Your goal
The word "active" appears in some lines of the listing below; report how many such lines there are, and nothing else.

Source data
-- ==== Sys2Proof/Laws/Thread.lean ====
section
/-! SUPPORT. Threads and their registers: what a write of a register does, and what changing one agent's thread leaves. -/

namespace Sys2Proof.Laws

open Sys2Proof.Machine

variable (th : Thread) (r q : Reg) (v : Word)

/-- Changing the bank of the active handler keeps which handler is active. -/
@[simp] theorem modBank_frames (f : HBank → HBank) : (th.modBank f).frames = th.frames := by
  unfold Thread.modBank; split <;> rfl

/-- Changing the bank of the active handler keeps the level. -/
@[simp] theorem modBank_atMonitor (f : HBank → HBank) : (th.modBank f).atMonitor = th.atMonitor := by
  simp [Thread.atMonitor]

/-- Changing the bank of the active handler keeps whether one is active. -/
@[simp] theorem modBank_inHandler (f : HBank → HBank) : (th.modBank f).inHandler = th.inHandler := by
  simp [Thread.inHandler]

/-- The bank of the active handler after a change of it. -/
@[simp] theorem modBank_bank (f : HBank → HBank) : (th.modBank f).bank = f th.bank := by
  cases h : th.atMonitor <;> simp [Thread.bank, Thread.modBank, h] <;> intro g <;>
    simp [Thread.atMonitor] at h g <;> simp [h] at g

/-- Changing the bank of the active handler keeps the registers outside it. -/
@[simp] theorem modBank_x (f : HBank → HBank) : (th.modBank f).x = th.x := by unfold Thread.modBank; split <;> rfl

/-- Changing the bank of the active handler keeps which registers it holds. -/
@[simp] theorem modBank_banked (f : HBank → HBank) : banked (th.modBank f) q = banked th q := by simp [banked]

/-- A register reads back as it was written, every other register as before, and x0 as zero (R51). -/
theorem reg_setReg : (th.setReg r v).reg q = if q = r ∧ r ≠ 0#5 then v else th.reg q := by
  have e : q ≠ r → q.toNat ≠ r.toNat := fun h k => h (BitVec.eq_of_toNat_eq k)
  by_cases hr : r = 0#5
  · simp [Thread.setReg, hr]
  · by_cases hb : banked th r = true
    · by_cases h : q = r
      · subst h; simp [Thread.setReg, Thread.reg, hr, hb]
      · simp [Thread.setReg, Thread.reg, hr, hb, h, sget_sset_ne _ v (e h)]
    · have hq : ∀ (x : SMap 64), banked { th with x := x } q = banked th q := fun _ => rfl
      have hk : ∀ (x : SMap 64), Thread.bank { th with x := x } = th.bank := fun _ => rfl
      by_cases h : q = r
      · subst h; simp [Thread.setReg, Thread.reg, hr, hb, hq]
      · simp [Thread.setReg, Thread.reg, hr, hb, hq, hk, h, sget_sset_ne _ v (e h)]

/-- x0 reads zero (R51). -/
@[simp] theorem reg_zero : th.reg 0#5 = 0#64 := by simp [Thread.reg]

/-- A write of a register keeps the program counter. -/
@[simp] theorem setReg_pc : (th.setReg r v).pc = th.pc := by
  unfold Thread.setReg Thread.modBank; repeat' (first | rfl | split)

/-- A write of a register keeps the status. -/
@[simp] theorem setReg_fcsr : (th.setReg r v).fcsr = th.fcsr := by
  unfold Thread.setReg Thread.modBank; repeat' (first | rfl | split)

/-- A write of a register keeps the handlers that are active. -/
@[simp] theorem setReg_frames : (th.setReg r v).frames = th.frames := by
  unfold Thread.setReg Thread.modBank; repeat' (first | rfl | split)

/-- A write of a register keeps the run status. -/
@[simp] theorem setReg_run : (th.setReg r v).run = th.run := by
  unfold Thread.setReg Thread.modBank; repeat' (first | rfl | split)

/-- An agent's thread after a change of it. -/
@[simp] theorem threadOf_modThread (s : State) (a : AgentId) (f : Thread → Thread) :
    threadOf (modThread s a f) a = (threadOf s a).map f := by
  cases a <;> simp [threadOf, modThread, Function.comp_def]

/-- The current agent's thread after a change of it. -/
@[simp] theorem threadOf_modCur (s : State) (f : Thread → Thread) :
    threadOf (modCur s f) s.cur = (threadOf s s.cur).map f := threadOf_modThread s s.cur f

/-- Changing the current agent's thread keeps whether its ports are enabled. -/
@[simp] theorem portsOn_modCur (s : State) (f : Thread → Thread) : portsOn (modCur s f) = portsOn s := by
  have h : ∀ g : Nat, (((ffind s.groups g).map fun p : Group => { p with th := f p.th }).any (·.portEn)) = (ffind s.groups g).any (·.portEn) := by
    intro g; cases ffind s.groups g <;> rfl
  unfold portsOn curGroup modCur
  cases e : s.cur <;> simp only [modThread, e, groupOf, Option.bind_some, Option.bind_none, ffind_fmod_same, h]

end Sys2Proof.Laws
end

Task output
7